/-- A slot that frees is taken by the polled wake timer that is due earliest. -/
def freeSlotTo (s : State) (i : Nat) : State :=
  match earliestPolled s.pwr.polled with
  | none => putTimer s i none
  | some t => putTimer { s with pwr := { s.pwr with polled := s.pwr.polled.erase t } } i (some t)

/-- The timers of a cluster that wakes are no longer needed; firmware's own stay. -/
def dropTimers (s : State) (k : Nat) : State :=
  let mine : Timer → Bool := fun t => t.cluster == k && t.who != .firmware
  let s := { s with pwr := { s.pwr with polled := s.pwr.polled.filter (fun t => !mine t) } }
  (List.range 16).foldl (fun s i =>
    match nth s.pwr.slots i none with
    | some t => if mine t then freeSlotTo s i else s
    | none => s) s

/-- A time rounded to AONCLK's resolution of 80 ns, up for a timeout, which never ends early, down for a deadline, which is never late. -/
def aonUp (t : Nat) : Nat := (t + 79) / 80 * 80
/-- The same, down. -/
def aonDown (t : Nat) : Nat := t / 80 * 80

/-- The fabric time at which ck of a cluster that remain have passed, at its last CCLK. -/
def ckDue (s : State) (k left : Nat) : Nat := aonUp (s.ftime + (left * 1000000 + (clusterAt s k).khz - 1) / max 1 (clusterAt s k).khz)

/-- The wake timers of a cluster's waiting groups, in slots and SUSPENDED (10 R231). -/
def groupTimers (s : State) (k : Nat) : List Timer :=
  [0, 1, 2].flatMap (fun i =>
    let n := 3 * k + i
    ((coreOf s n).slots ++ (coreOf s n).recs.map (fun (r : Rec) => if r.st == .suspended then r.grp else none)).filterMap (fun (o : Option Group) =>
      match o with
      | none => none
      | some g =>
        let d := match g.wait with
          | .firefly _ _ _ _ d => d
          | .sync _ _ => (waitObj s n g.age).bind (fun w => w.2.deadline)
          | _ => none
        d.map (fun t => { who := .group n g.age, cluster := k, due := ckDue s k (t - toCkOf s n) })))

/-- The deadlines of a cluster's sequencer (13 R309, R317): 50 µs before the decision of an ARMED bucket and before its NO_RESULT time. -/
def bucketTimers (s : State) (k : Nat) : List Timer :=
  s.buckets.filterMap (fun (e : Nat × Bucket) =>
    if e.2.cluster = k && e.2.deadline != 0 && (e.2.st == 1 || e.2.st == 2) then
      some { who := .bucket e.1, cluster := k, due := aonDown ((if e.2.st = 1 then e.2.decideAt else e.2.limit) - 50000) }
    else none)

/-- Whether the deadlines of a cluster find slots. -/
def deadlinesFit (s : State) (k : Nat) : Bool :=
  decide ((bucketTimers s k).length + (s.pwr.slots.filter (fun (t : Option Timer) => match t with | some x => x.isDeadline | none => false)).length ≤ 16)

/-! ### Stagger slots and state changes (R401-R403) -/

/-- A cluster's wake event (R402): an entry whose gating slot has not begun is cancelled; one that has begun is followed by the wake; a DORMANT cluster
waits for its power-on slot. -/
def wakeCluster (s : State) (k : Nat) : State :=
  let c := clusterAt s k
  match c.st with
  | .entering =>
    if c.gated then (if c.wake.isSome then s else modCluster s k (fun c => { c with wake := some s.now }))
    else
      let s := { s with pwr := { s.pwr with stagger := s.pwr.stagger.filter (fun (g : Stagger) => g.cluster != k) } }
      bump0 (dropTimers (modCluster s k (fun c => { c with st := .run, wake := some s.now, idleSince := none, since := s.now })) k) .pwr 0 0x208
  | .dormant =>
    if s.pkg.held then s
    else
      let s := modCluster s k (fun c => { c with st := .waking, wake := some s.now, since := s.now })
      addStagger (bump0 (dropTimers s k) .pwr 0 0x210) k 1 s.now
  | _ => s

/-- DORMANT_ENTRY (R401): a cluster idle for DWELL begins its entry, its timers converted (R406); an entry whose gating slot has ended is complete, and a wake
that came meanwhile is served. -/
def execDormantEntry (k : Fin 16) (s : State) : Out :=
  let c := clusterAt s k.val
  match c.st with
  | .run =>
    let long := match c.idleSince with | some t => decide (t + 1000 * dwell s ≤ s.now) | none => false
    if dwell s != 0 && long && c.wake.isNone && clusterIdle s k.val && deadlinesFit s k.val then
      let s := (bucketTimers s k.val).foldl addDeadline s
      let s := (groupTimers s k.val).foldl addWake s
      .next (addStagger (modCluster s k.val (fun c => { c with st := .entering, since := s.now, gated := false, wake := none })) k.val 0 (s.now + 5500))
    else .next s
  | .entering =>
    if c.gated && decide (c.since + 8000 ≤ s.now) then
      let s := bump0 (modCluster s k.val (fun c => { c with st := .dormant, since := s.now, idleSince := none })) .pwr 0 0x200
      .next (match c.wake with
        | none => s
        | some t =>
          let s := modCluster s k.val (fun c => { c with st := .waking, wake := some t })
          addStagger (bump0 (dropTimers s k.val) .pwr 0 0x210) k.val 1 t)
    else .next s
  | _ => .next s

/-- DORMANT_WAKE (R402). -/
def execDormantWake (k : Fin 16) (_why : WakeCause) (s : State) : Out := .next (wakeCluster s k.val)

/-- Whether a waiting state change goes first (R403): wakes before the others, in the order of their wake events. -/
def staggerFirst (s : State) (g : Stagger) : Bool :=
  if g.kind = 1 then s.pwr.stagger.all (fun (x : Stagger) => x.kind != 1 || decide (g.since ≤ x.since))
  else s.pwr.stagger.all (fun (x : Stagger) => x.kind != 1)

/-- STAGGER_SLOT (R403): the cluster's state change takes its 2.5 µs slot. An entry's 8 µs (R401) are those that end with its slot. At the end of a failed test the cluster is DISABLED where that is published, else it
stays in service (02 R22). -/
def execStaggerSlot (k : Fin 16) (s : State) : Out :=
  match s.pwr.stagger.find? (fun (g : Stagger) => g.cluster == k.val && decide (g.since ≤ s.now)) with
  | none => .next s
  | some g =>
    if decide (s.now < s.pwr.staggerEnd) || !staggerFirst s g then .next s
    else
      let s := bumpC { s with pwr := { s.pwr with stagger := s.pwr.stagger.erase g, staggerEnd := s.now + 2500 } } .pwr 0 0x218 (s.now - g.since) none
      let failed := clusterFailed s k.val && field (dptVal s 0x13) (3 * k.val) 3 == 0
      let s := modCluster s k.val (fun c =>
        match g.kind with
        | 0 => { c with gated := true, since := s.now - 5500 }
        | 1 => { c with gated := false }
        | 2 => { c with st := .test, since := s.now }
        | _ => { c with st := if failed then .disabled else .run, since := s.now, idleSince := none })
      .next (if g.kind = 3 then applyHeld s k.val else s)

/-- The CCLK of the clusters that run, other than one (R407). -/
def othersKhz (s : State) (k : Nat) : Option Nat :=
  (s.clusters.zipIdx.find? (fun e => e.2 != k && (e.1.st == .run || e.1.st == .entering))).map (fun e => e.1.khz)

/-- WAKE_FIRST_ISSUE (R403, R407, R410): 45 µs after its wake event the cluster issues; held writes are applied first, at the CCLK that the others hold. -/
def execWakeFirstIssue (k : Fin 16) (s : State) : Out :=
  let c := clusterAt s k.val
  match c.wake with
  | none => .next s
  | some t =>
    if s.now < t + 45000 then .next s
    else if c.st == .run then .next (modCluster s k.val (fun c => { c with wake := none }))
    else if c.st == .waking && !s.pwr.stagger.any (fun (g : Stagger) => g.cluster == k.val) then
      let s := modCluster s k.val (fun c =>
        { c with st := .run, wake := none, since := s.now, gated := false, idleSince := none, khz := (othersKhz s k.val).getD c.khz })
      .next (applyHeld s k.val)
    else .next s

/-- Whether the writer of a held write may write the register: firmware, and the host where the owning chapter grants it (03, 07). -/
def heldMay (q : Req) (b : RBlk) (off : Nat) : Bool :=
  !q.thread && (!q.host || (b == .num && off == 0) || (b == .thr && off == 0x018))

/-- HELD_WRITE (R410): a write to a register of a stopped domain joins its cluster's 64-entry queue and shows in the shadow; one that finds the queue full wakes the
cluster and waits. A write to a DISABLED cluster is discarded by REGISTER_WRITE. -/
def execHeldWrite (w : RegWr) (s : State) : Out :=
  match reqOf s w.src true w.addr w.bytes w.value.toNat with
  | none => .next s
  | some q =>
    match regSplit q.addr with
    | none => .next s
    | some (b, u, off) =>
      match blkCluster b u with
      | none => .next s
      | some k =>
        if !blkStopped s b u then .next s
        else if regWidth b off != some q.bytes || q.addr % q.bytes != 0 then .next (reqDone w.src 0 s)
        else if !heldMay q b off then .next (reqDone w.src 0 (refuse q true s))
        else
          let l := SMap.getD s.pwr.heldW k []
          if 64 ≤ l.length then .next (wakeCluster s k)
          else
            let h : RegWr := { src := w.src, addr := q.addr, bytes := q.bytes, value := BitVec.ofNat 64 q.value }
            let s := bump0 { s with pwr := { s.pwr with heldW := SMap.put s.pwr.heldW k (l ++ [h]) } } .pwr 0 0x240
            .next (reqDone w.src 0 (shadowPut s b u off q.value))

/-! ### Timers and polling (R406) -/

/-- TIMER_SLOT_COMPARE: a slot reaches its value and wakes its cluster. -/
def execTimerSlotCompare (i : Fin 16) (s : State) : Out :=
  match nth s.pwr.slots i.val none with
  | none => .next s
  | some t =>
    if t.due ≤ s.ftime then .next (wakeCluster (freeSlotTo s i.val) t.cluster) else .next s

/-- POLL_TICK: the wake timers on the polling tick that are due fire. -/
def execPollTick (s : State) : Out :=
  let due := s.pwr.polled.filter (fun (t : Timer) => decide (t.due ≤ s.ftime))
  let s := { s with pwr := { s.pwr with polled := s.pwr.polled.filter (fun (t : Timer) => !decide (t.due ≤ s.ftime)) } }
  .next (due.foldl (fun s t => wakeCluster (bump0 s .pwr 0 0x238) t.cluster) s)

/-- SELF_REFRESH_ENTRY (R405): a channel beside a DORMANT cluster (00: channels 4k to 4k + 3) without a request for DWELL. -/
def execSelfRefreshEntry (ch : Fin 64) (s : State) : Out :=
  if (clusterAt s (ch.val / 4)).st == .dormant && dwell s != 0 && !s.mem.selfRefresh.contains ch.val
      && decide (SMap.getD s.mem.chanLast ch.val 0 + 1000 * dwell s ≤ s.now) then
    .next { s with mem := { s.mem with selfRefresh := insertNat s.mem.selfRefresh ch.val } }
  else .next s

/-! ### Power and thermal limits (R399, R407, R408) -/

/-- The applied limit in mW: the lower of 1,400 W and PWR_LIMIT (01 R15). -/
def powerLimit (s : State) : Nat := min 1400000 (regGetD s (regAddr .pwr 0 0x018) 1400000)
/-- The 1 ms average in mW; the window starts with zeros. -/
def drawAvg (s : State) : Nat := s.pwr.samples.foldl (fun a b => a + b) 0 / 100

/-- Clusters whose clocks run. -/
def awake (s : State) : Nat := (s.clusters.filter (fun (c : Cluster) => c.st == .run || c.st == .entering)).length

/-- POWER_SAMPLE (R407): above the limit on average, or a single sample above 1.10 times the limit, the clocks are lowered. -/
def execPowerSample (mW : Nat) (s : State) : Out :=
  let s := { s with pwr := { s.pwr with samples := (mW :: s.pwr.samples).take 100 } }
  let fast := if powerLimit s * 11 < mW * 10 then max s.pwr.fast (4 * awake s) else s.pwr.fast
  .next { s with pwr := { s.pwr with throttle := decide (powerLimit s < drawAvg s) || fast != 0, fast := fast } }

/-- CCLK_STEP (R399, R407, R408): a step of 25 MHz within 0.40-1.10 GHz, at most one per µs; a rise only while nothing throttles and the average is below 0.97
times the limit, one per 100 µs; a fall of a hot die one per 100 µs unless the power limit asks for it. -/
def execCclkStep (k : Fin 16) (up : Bool) (s : State) : Out :=
  let c := clusterAt s k.val
  let hot := nth s.pwr.thermal (k.val / 4) false
  let wait := if up || (hot && !s.pwr.throttle) then 100000 else 1000
  if !(c.st == .run || c.st == .entering) || s.now < c.stepAt + wait then .next s
  else if up then
    if s.pwr.throttle || hot || powerLimit s * 97 ≤ drawAvg s * 100 || 1100000 ≤ c.khz then .next s
    else .next (modCluster s k.val (fun c => { c with khz := c.khz + 25000, stepAt := s.now }))
  else if c.khz ≤ 400000 then .next s
  else
    let fast := s.pwr.fast - 1
    let s := { s with pwr := { s.pwr with fast := fast, throttle := decide (powerLimit s < drawAvg s) || fast != 0 } }
    .next (modCluster s k.val (fun c => { c with khz := c.khz - 25000, stepAt := s.now }))

/-- THERMAL_CHECK (R408), in 1/16 °C. -/
def execThermalCheck (die : Fin 4) (cTemp mTemp : Int) (s : State) : Out :=
  if !s.pkg.pwrgood && !s.pkg.ready then
    .next { s with pwr := { s.pwr with temps := setAt (setAt (padUp 8 0 s.pwr.temps) die.val cTemp) (4 + die.val) mTemp } }
  else
    let d := die.val
    let s := { s with pwr := { s.pwr with temps := setAt (setAt (padUp 8 0 s.pwr.temps) d cTemp) (4 + d) mTemp } }
    let was := nth s.pwr.thermal d false
    let hot := decide (1600 < cTemp) || (was && decide (1552 ≤ cTemp))
    let set := s.pwr.thermal.any id
    let s := { s with pwr := { s.pwr with thermal := setAt (padUp 4 false s.pwr.thermal) d hot } }
    let s := if hot && !set then unitErr s 0 d 0x11 0 0xB 0xFF 0 0 false else s
    if (1840 < cTemp || 1680 < mTemp) && !s.pkg.thermtrip then
      .next (fatal { s with pkg := { s.pkg with thermtrip := true } } d 0x11 0 0xB)
    else .next s

/-! ### The Cicada self-test (R413-R417) -/

/-- Whether a cluster's cores hold a group of a context. -/
def clusterHolds (s : State) (k : Nat) : Bool :=
  [0, 1, 2].any (fun i => (coreOf s (3 * k + i)).slots.any (fun (g : Option Group) => g.isSome) || (coreOf s (3 * k + i)).recs.any (fun (r : Rec) => r.st != .free))

/-- SELFTEST_RUN (R413, 16 Table 16.11): it responds when every requested domain has been tested. -/
def execSelftestRun (m : Fin 11) (s : State) : Out :=
  command m 0x902 4 [(0, 4)] [] (fun s =>
    let f := bodyF s m.val 0 4
    if s.cic.mailbox = some m.val then
      if s.cic.todo.isEmpty && s.cic.busy.isNone then
        .ok { s with cic := { s.cic with mailbox := none } } (natBytes 4 s.cic.passed ++ natBytes 4 s.cic.failed)
      else .wait s
    else if s.cic.mailbox.isSome then .wait s
    else if f % 4096 != 0 && !s.ctxs.isEmpty then .fail s 0x10A 0
    else if (List.range 16).any (fun k => f.testBit (16 + k) && clusterHolds s k) then .fail s 0x10A 0
    else if f = 0 then .ok s (natBytes 4 0 ++ natBytes 4 0)
    else
      .wait (startNextTest { s with cic := { s.cic with todo := (List.range 32).filter (fun d => f.testBit d), trigger := 2, mailbox := some m.val,
                                                        passed := 0, failed := 0 } })) s

/-- The memory algorithm of a domain's test (Tables 18.5, 18.6). -/
def testAlg (d : Nat) : Nat := if d = 3 then 0 else if d < 3 then 1 else if d < 8 then 2 else if d < 12 then 0 else if d < 16 then 3 else 2

/-- What firmware does with a failed domain (R416): a cluster is disabled and, where R22 permits, published; any other failure is fatal to the module. The severity of
a failed cluster's record is a free choice among the others. -/
def testFailed (s : State) (d : Nat) : State :=
  if 16 ≤ d then
    let r := drawNat s
    let s := unitErr r.2 ⟨r.1 % 3, Nat.lt_trans (Nat.mod_lt _ (by decide)) (by decide)⟩ 0 0x12 0 0xC 0xFF 0 0 false
    if dptMay s then dptWrite s [] else s
  else fatal s 0 0x12 0 0xC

# # # # #

:: DIRECTIONS ::
In the listing above, find the line with "(List.range 16).foldl (fun s i =>" and the line with "decide ((bucketTimers s", then reproduce both and every line between them exactly.

:: EXERCISE RESPONSE ::
  (List.range 16).foldl (fun s i =>
    match nth s.pwr.slots i none with
    | some t => if mine t then freeSlotTo s i else s
    | none => s) s

/-- A time rounded to AONCLK's resolution of 80 ns, up for a timeout, which never ends early, down for a deadline, which is never late. -/
def aonUp (t : Nat) : Nat := (t + 79) / 80 * 80
/-- The same, down. -/
def aonDown (t : Nat) : Nat := t / 80 * 80

/-- The fabric time at which ck of a cluster that remain have passed, at its last CCLK. -/
def ckDue (s : State) (k left : Nat) : Nat := aonUp (s.ftime + (left * 1000000 + (clusterAt s k).khz - 1) / max 1 (clusterAt s k).khz)

/-- The wake timers of a cluster's waiting groups, in slots and SUSPENDED (10 R231). -/
def groupTimers (s : State) (k : Nat) : List Timer :=
  [0, 1, 2].flatMap (fun i =>
    let n := 3 * k + i
    ((coreOf s n).slots ++ (coreOf s n).recs.map (fun (r : Rec) => if r.st == .suspended then r.grp else none)).filterMap (fun (o : Option Group) =>
      match o with
      | none => none
      | some g =>
        let d := match g.wait with
          | .firefly _ _ _ _ d => d
          | .sync _ _ => (waitObj s n g.age).bind (fun w => w.2.deadline)
          | _ => none
        d.map (fun t => { who := .group n g.age, cluster := k, due := ckDue s k (t - toCkOf s n) })))

/-- The deadlines of a cluster's sequencer (13 R309, R317): 50 µs before the decision of an ARMED bucket and before its NO_RESULT time. -/
def bucketTimers (s : State) (k : Nat) : List Timer :=
  s.buckets.filterMap (fun (e : Nat × Bucket) =>
    if e.2.cluster = k && e.2.deadline != 0 && (e.2.st == 1 || e.2.st == 2) then
      some { who := .bucket e.1, cluster := k, due := aonDown ((if e.2.st = 1 then e.2.decideAt else e.2.limit) - 50000) }
    else none)

/-- Whether the deadlines of a cluster find slots. -/
def deadlinesFit (s : State) (k : Nat) : Bool :=
  decide ((bucketTimers s k).length + (s.pwr.slots.filter (fun (t : Option Timer) => match t with | some x => x.isDeadline | none => false)).length ≤ 16)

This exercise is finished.